Cytokinins and auxins are operative during all of the corn plants life, including the movement of sugars to the young kernels. These two kinds of hormones have different roles in origin and effect on corn growth. Cytokinins are mostly produced in root tips in root meristems and transported through the water distribution in the xylem tissue. Auxins are mostly produced in stem meristems and distributed in the phloem system. Cytokinins are associated with increasing cell division in the stem meristems whereas auxins are involved in cell elongation. Apical dominance resulting in the corn plant usually having only one upright stem is because of the interactions of the auxins produced in the apical meristem. Removing that stem tip in early corn development and thus reducing auxin production tips the balance towards more cytokinin and stimulation of cell division in the lateral buds of the corn plant, resulting in branches.

Pollination of the multiple ovules in the corn ear results in attraction of cytokinins to each developing kernel.
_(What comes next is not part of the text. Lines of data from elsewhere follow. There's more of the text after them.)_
-- ==== Sys2Proof/Machine/Maintenance.lean ====
section
/-! DEFINITION. Maintenance activities and their locks (spec/15 R355 to R359): rows 196 to 206 and 220. -/

set_option Elab.async false

namespace Sys2Proof

/-- Right that starts an activity (Table 15.10). -/
def ActCode.right : ActCode → OpClass
  | .learn | .heaterTest => .operate
  | .sentUpdate => .configure
  | .gateTest | .jig | .precharge | .contTest => .test
  | .recordExport => .read

/-- Resources that an activity locks (Tables 15.10, 15.11). -/
def ActCode.res (code : ActCode) (c : ChainId) : BitVec 10 :=
  match code with
  | .learn | .sentUpdate => BitVec.ofNat 10 (2 ^ (8 + c.num))
  | .gateTest | .jig => 0x30#10
  | .precharge => BitVec.ofNat 10 (2 ^ c.num + 2 ^ (2 + c.num) + 2 ^ 5)
  | .contTest => BitVec.ofNat 10 (2 ^ c.num + 2 ^ (2 + c.num))
  | .heaterTest => 0x40#10
  | .recordExport => 0x80#10

/-- ACT_TIMEOUT ends the activity (R357). -/
def ActCode.timed : ActCode → Bool
  | .gateTest | .jig | .precharge | .contTest | .heaterTest => true
  | .learn | .sentUpdate | .recordExport => false

end Sys2Proof

namespace Sys2Proof.Machine

/-- MNT_START. -/
def mntStartAddr : Word := 0x00110008

/-- MNT_STOP. -/
def mntStopAddr : Word := 0x0011000C

/-! ### Starting (R356) -/

/-- Modules whose sentinel configuration an activity locks. -/
def State.actMask (s : State) (p : Requester) : ActCode → Word
  | .learn => s.modIdx.foldl (fun a m => a ||| BitVec.ofNat 32 (2 ^ m.val)) 0
  | .sentUpdate => s.mnt.argMask[p.idx]
  | .gateTest | .jig | .precharge | .contTest | .heaterTest | .recordExport => 0

/-- The slot's activity holds resource r; of a sentinel configuration, for a common module. -/
def Activity.holds (v : Activity) (r : Nat) (mask : Word) : Bool :=
  v.res.getLsbD r && (decide (r < 8) || (v.mask &&& mask) != 0)

/-- The first resource in conflict, with its holder's slot and activity. -/
def State.holder (s : State) (res : BitVec 10) (mask : Word) : Option (Nat × Fin 4 × Activity) :=
  (List.range 10).findSome? fun r =>
    if !res.getLsbD r then none
    else (List.finRange 4).findSome? fun i => match s.mnt.acts[i] with
      | none => none
      | some v => if v.holds r mask then some (r, i, v) else none

/-- A start is refused for a lock: MNT_REFUSED of the port, event 0xC002, status 0x05. -/
def refuseLocked (s : State) (p : Requester) (code : ActCode) (h : Nat × Fin 4 × Activity) : RegRes :=
  let v := h.2.2
  let w : Word := BitVec.ofNat 32
    (code.num * 2 ^ 24 + h.1 * 2 ^ 20 + h.2.1.val * 2 ^ 16 + v.port.num * 2 ^ 8 + v.code.num)
  (logEvent (s.onMnt fun m => { m with refused := m.refused.set p.idx w }) 0xC002 code.num h.2.1.val
    (v.code.num + v.port.num * 2 ^ 8), 0x05)

/-- The lowest free slot. -/
def State.freeSlot (s : State) : Option (Fin 4) := (List.finRange 4).find? fun i => s.mnt.acts[i].isNone

/-- A start request behind its right: refused for a lock, for want of a slot or of its preconditions, or by the
tracking member; otherwise admitted with event 0xC001. A lock of R53 ends the READY of a structural glue-up at once
(R55). -/
def admitAct (s : State) (p : Requester) (code : ActCode) (c : ChainId) (m : Fin 32) (pre : Bool)
    (begins : State → State) : RegRes :=
  let mask := s.actMask p code
  match s.holder (code.res c) mask with
  | some h => refuseLocked s p code h
  | none =>
    match s.freeSlot with
    | none => (s, 0x04)
    | some i =>
      if !s.arm.owner || !pre then (s, 0x04)
      else
        let v : Activity :=
          { code := code
            port := p
            chain := c
            mod := m
            res := code.res c
            startedAt := s.clock
            timeout := if code.timed then some (s.clock + secNs * s.im.actTimeout) else none
            mask := mask
            answered := 0
            value := s.mnt.argValue[p.idx] }
        (begins (watchReady (logEvent (s.onMnt fun t => { t with acts := t.acts.set i (some v) }) 0xC001 code.num p.num i.val)),
          0x00)

/-- LEARN (R176): the cycle begins with FILL, in the first half of the wave. -/
def opMntLearn (p : Requester) (c : ChainId) (m : Fin 32) (s : State) : RegRes :=
  let r := (s.chain c).mods[m]
  let pre := s.declared c && (s.chain c).st == .run && r.st != .parked && !r.lost
  if s.declared c && decide (s.nMods ≤ m.val) then (s, 0x07)
  else admitAct s p .learn c m pre fun s =>
    let half := s.clock + msNs * s.im.learnPeriod c / 2
    let soc := s.socDis c m
    learnPhase (s.onChain c fun ch =>
      { ch with
        learnOn := true
        order := ch.order.filter (· != m)
        learn := { ({} : LearnRec) with target := m, pos := true, halfDue := some half, startSoc := soc } }) c 1

/-- MNT_START_LEARN. -/
def execMntStartLearn (p : Requester) (c : ChainId) (m : Fin 32) (s : State) : Res :=
  .next (regCmd s p fun s => withRight s p .operate mntStartAddr (opMntLearn p c m))

/-- The declared modules that a mask names. -/
def State.named (s : State) (mask : Word) : List (Fin 32) := s.modIdx.filter fun m => mask.getLsbD m.val

/-- SENT_UPDATE: one CONFIG item to the named modules; F_MOD in ABSENT and BLOCK alone (R192). -/
def opMntSentUpdate (p : Requester) (c : ChainId) (m : Fin 32) (s : State) : RegRes :=
  let arg := s.mnt.argValue[p.idx].toNat
  let item := arg / 65536 % 256
  let value := arg % 65536
  let blocked := (s.chain c).st == .absent || (s.chain c).st == .block
  let pre := s.declared c && (s.sen c).stage == .enumerated && (item == 3 || item == 6 || (item == 2 && blocked))
  admitAct s p .sentUpdate c m pre fun s =>
    let s1 := match item with
      | 2 => s.onChain c fun ch => { ch with fMod := value }
      | 3 => s.onSen c fun x => { x with filterNext := some (value % 4, value / 256) }
      | _ => s
    (s.named s.mnt.argMask[p.idx]).foldl (fun t m => sendSrq t c m 2 (cfgItem item value)) s1

/-- MNT_START_SENT_UPDATE. -/
def execMntStartSentUpdate (p : Requester) (c : ChainId) (m : Fin 32) (s : State) : Res :=
  .next (regCmd s p fun s => withRight s p .configure mntStartAddr (opMntSentUpdate p c m))

/-- The cell and its mode allow a GATE_TEST. -/
def State.gateTestMay (s : State) : Bool :=
  (s.arm.cell == .off || s.arm.cell == .ready || s.arm.cell == .blocked)
    && s.arm.mode != .run && s.arm.mode != .dcFaultRide

/-- GATE_TEST: R141 runs once its own start conditions hold. -/
def opMntGateTest (p : Requester) (c : ChainId) (m : Fin 32) (s : State) : RegRes :=
  admitAct s p .gateTest c m s.gateTestMay id

/-- MNT_START_GATE_TEST. -/
def execMntStartGateTest (p : Requester) (c : ChainId) (m : Fin 32) (s : State) : Res :=
  .next (regCmd s p fun s => withRight s p .test mntStartAddr (opMntGateTest p c m))

/-- JIG (R145). -/
def opMntJig (p : Requester) (c : ChainId) (m : Fin 32) (s : State) : RegRes :=
  admitAct s p .jig c m (s.arm.mode == .block && s.spl.urgLatch == .none) id

/-- MNT_START_JIG. -/
def execMntStartJig (p : Requester) (c : ChainId) (m : Fin 32) (s : State) : Res :=
  .next (regCmd s p fun s => withRight s p .test mntStartAddr (opMntJig p c m))

/-- PRECHARGE: a connection that ends in an opening. -/
def opMntPrecharge (p : Requester) (c : ChainId) (m : Fin 32) (s : State) : RegRes :=
  admitAct s p .precharge c m (s.declared c && s.canConnect c && s.arm.mode == .block) fun s => startConnect s c true

/-- MNT_START_PRECHARGE. -/
def execMntStartPrecharge (p : Requester) (c : ChainId) (m : Fin 32) (s : State) : Res :=
  .next (regCmd s p fun s => withRight s p .test mntStartAddr (opMntPrecharge p c m))

/-- CONT_TEST: an opening with its weld tests, so V_CAP has to reach WELD_DV + 100 V. -/
def opMntContTest (p : Requester) (c : ChainId) (m : Fin 32) (s : State) : RegRes :=
  let ch := s.chain c
  admitAct s p .contTest c m (s.declared c && ch.st == .block && s.quiet c && ch.closed && !s.lowCap c)
    fun s => startOpening s c

/-- MNT_START_CONT_TEST. -/
def execMntStartContTest (p : Requester) (c : ChainId) (m : Fin 32) (s : State) : Res :=
  .next (regCmd s p fun s => withRight s p .test mntStartAddr (opMntContTest p c m))

/-- No heater is under test before the first one of a list is switched on alone, for HEATER_TEST_ON. -/
def testHeater (s : State) : List (Fin 12) → State
  | [] => s.onMnt fun m => { m with heatTest := none }
  | n :: _ =>
    let t := s.clock + secNs * s.im.heaterTestOn
    setHeater (s.onMnt fun m => { m with heatTest := some (n, t) }) n .forcedOn

/-- HEATER_TEST: all heaters off, then each alone in channel order. -/
def opMntHeaterTest (p : Requester) (c : ChainId) (m : Fin 32) (s : State) : RegRes :=
  let shut := s.thm.sdHotA || s.thm.sdHotB || s.thm.sdColdA || s.thm.sdColdB
  admitAct s p .heaterTest c m (!shut && !s.pwr.s1) fun s =>
    let s1 := s.heaters.foldl (fun t n => if heatOnSt t.thm.heat[n] then setHeater t n .off else t) s
    testHeater (s1.onThm fun t => { t with heatDue := [] }) s.heaters

/-- MNT_START_HEATER_TEST. -/
def execMntStartHeaterTest (p : Requester) (c : ChainId) (m : Fin 32) (s : State) : Res :=
  .next (regCmd s p fun s => withRight s p .operate mntStartAddr (opMntHeaterTest p c m))

/-! ### Export (R373) -/

/-- Every entry held, oldest first: the NVM log, then what is not copied yet. -/
def Evt.held (e : Evt) : List Event :=
  if e.nvm.isEmpty then e.sram.reverse else e.nvm.reverse ++ (e.sram.take e.pending).reverse

/-- Stream 2 as runs of consecutive entries, each at 16 × (its first sequence − the starting sequence). -/
def eventRuns (start : Nat) : List Event → List (Nat × Nat × List Byte)
  | [] => []
  | x :: xs =>
    let off := 16 * ((x.seq + 2 ^ 32 - start) % 2 ^ 32)
    match eventRuns start xs with
    | [] => [(2, off, x.bytes)]
    | (st, o, bytes) :: rest =>
      if o = off + 16 then (2, off, x.bytes ++ bytes) :: rest else (2, off, x.bytes) :: (st, o, bytes) :: rest

/-- Send the runs of an export whole, in chunks of n bytes: towards the service port, which has no slots. -/
def sendRuns (n fuel : Nat) (q : List (Nat × Nat × List Byte)) (s : State) : State :=
  match fuel with
  | 0 => s
  | k + 1 =>
    match takeChunk n q with
    | none => s
    | some (x, rest) => sendRuns n k rest (send s (.bulk x.1 x.2.1 x.2.2.1 x.2.2.2))

/-- RECORD_EXPORT: towards the Spline, chunk by chunk in the own BULK slots; towards the service port at once. -/
def opMntRecordExport (p : Requester) (c : ChainId) (m : Fin 32) (s : State) : RegRes :=
  admitAct s p .recordExport c m (p == .spline || p == .service) fun s =>
    let xs := s.evt.held
    let runs := eventRuns ((xs.head?.map (·.seq)).getD 0) xs ++ [(3, 0, Config.recordStream s.free)]
    let s1 := (nextFree s).onMnt fun t => { t with exported := (xs.head?.map (·.seq)).getD 0 }
    if p == .service then
      sendRuns 4080 ((runs.foldl (fun a x => a + x.2.2.length) 0) + runs.length) runs s1
    else s1.onMnt fun t => { t with exportQ := runs }

/-- MNT_START_RECORD_EXPORT. -/
def execMntStartRecordExport (p : Requester) (c : ChainId) (m : Fin 32) (s : State) : Res :=
  .next (regCmd s p fun s => withRight s p .read mntStartAddr (opMntRecordExport p c m))

/-! ### Ending (R357) -/

/-- MNT_STOP: the starting port with its start right, or the service port with CLEAR. A free slot has nothing to end
(DESIGN CHOICE, log entry 34). -/
def opMntStop (p : Requester) (slot : Fin 4) (s : State) : RegRes :=
  match s.mnt.acts[slot] with
  | none => (s, 0x00)
  | some v =>
    if v.port == p && s.right p v.code.right mntStopAddr then (endAct s 1 slot, 0x00)
    else if p == .service then withRight s p .clear mntStopAddr fun s => (endAct s 1 slot, 0x00)
    else if v.port == p then (deny s p v.code.right mntStopAddr, 0x02)
    else (s, 0x01)

/-- MNT_STOP. -/
def execMntStop (p : Requester) (slot : Fin 4) (s : State) : Res := .next (regCmd s p (opMntStop p slot))

/-- ACT_TIMEOUT_EXPIRY (R357): of codes 3 to 7. -/
def execActTimeoutExpiry (slot : Fin 4) (s : State) : Res :=
  match s.mnt.acts[slot] with
  | none => .next s
  | some v => if due s.clock v.timeout then .next (endAct s 2 slot) else .next s

/-- What Table 15.10 calls the completion of an activity. -/
def State.actDone (s : State) (v : Activity) : Bool :=
  let ch := s.chain v.chain
  match v.code with
  | .learn => !ch.learnOn
  | .sentUpdate => (s.named v.mask).all fun m => v.answered.getLsbD m.val
  | .gateTest => v.answered != 0
  | .jig => false
  | .precharge | .contTest => ch.st == .block && ch.opened
  | .heaterTest => s.mnt.heatTest.isNone
  | .recordExport => s.mnt.exportQ.isEmpty && !s.spl.frozen.any fun f => f.bulk.isSome

/-- ACTIVITY_COMPLETE (R357). -/
def execActivityComplete (slot : Fin 4) (s : State) : Res :=
  match s.mnt.acts[slot] with
  | none => .next s
  | some v => if s.actDone v then .next (endAct s 0 slot) else .next s

/-- HEATER_TEST_CHANNEL_END (R355): the channel goes off, the next one is switched on alone. -/
def execHeaterTestChannelEnd (s : State) : Res :=
  match s.mnt.heatTest with
  | none => .next s
  | some (n, t) =>
    if t ≤ s.clock then .next (testHeater (setHeater s n .off) (s.heaters.filter fun k => decide (n.val < k.val)))
    else .next s

end Sys2Proof.Machine
end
Moisture stress during the first 10 days after pollination is known to cause early death to some kernels, perhaps because of reduction transportation of cytokinins to the most immature embryos (my conjecture!). Cell division in the new embryo meristems establishes the movement of sugars through the phloem to the kernels. Much of the sugar is deposited into the endosperm portion where it is changed to more complex carbohydrates and thus allow the osmotic pressure for more sugar movement towards the kernels.

More is known about the effect of these plant hormones on plant growth than all of the mechanisms involved with those effects. Auxins involvement in cell growth involves softening cell walls, making elongation of cells easier. Cytokinins have been shown to prevent protein breakdown and activating protein synthesis.

Cytokinins produced in root meristems are transported to and stimulate the cell division in the kernel embryos. Meristems of those embryos produce auxins. Auxins are associated with production of ethylene which has been associated with formation of abscission tissue as leaves and fruit mature. It is assumed that the auxins are associated with formation of the black layer at the base of kernels, resulting in stoppage of movement of material to the kernels.

We know that these plant hormones are associated with the growth of corn tissues including the formation of kernels but there remains lots to learn of the actual molecular interactions that allows this to happen. Meanwhile, corn breeders, agronomists and growers attempt to coordinate it all by selecting the genetics that maximize grain production. AND, new knowledge is coming as those interested in the science continue to research into the processes that most of us witness but don’t see the minutia at the cellular level.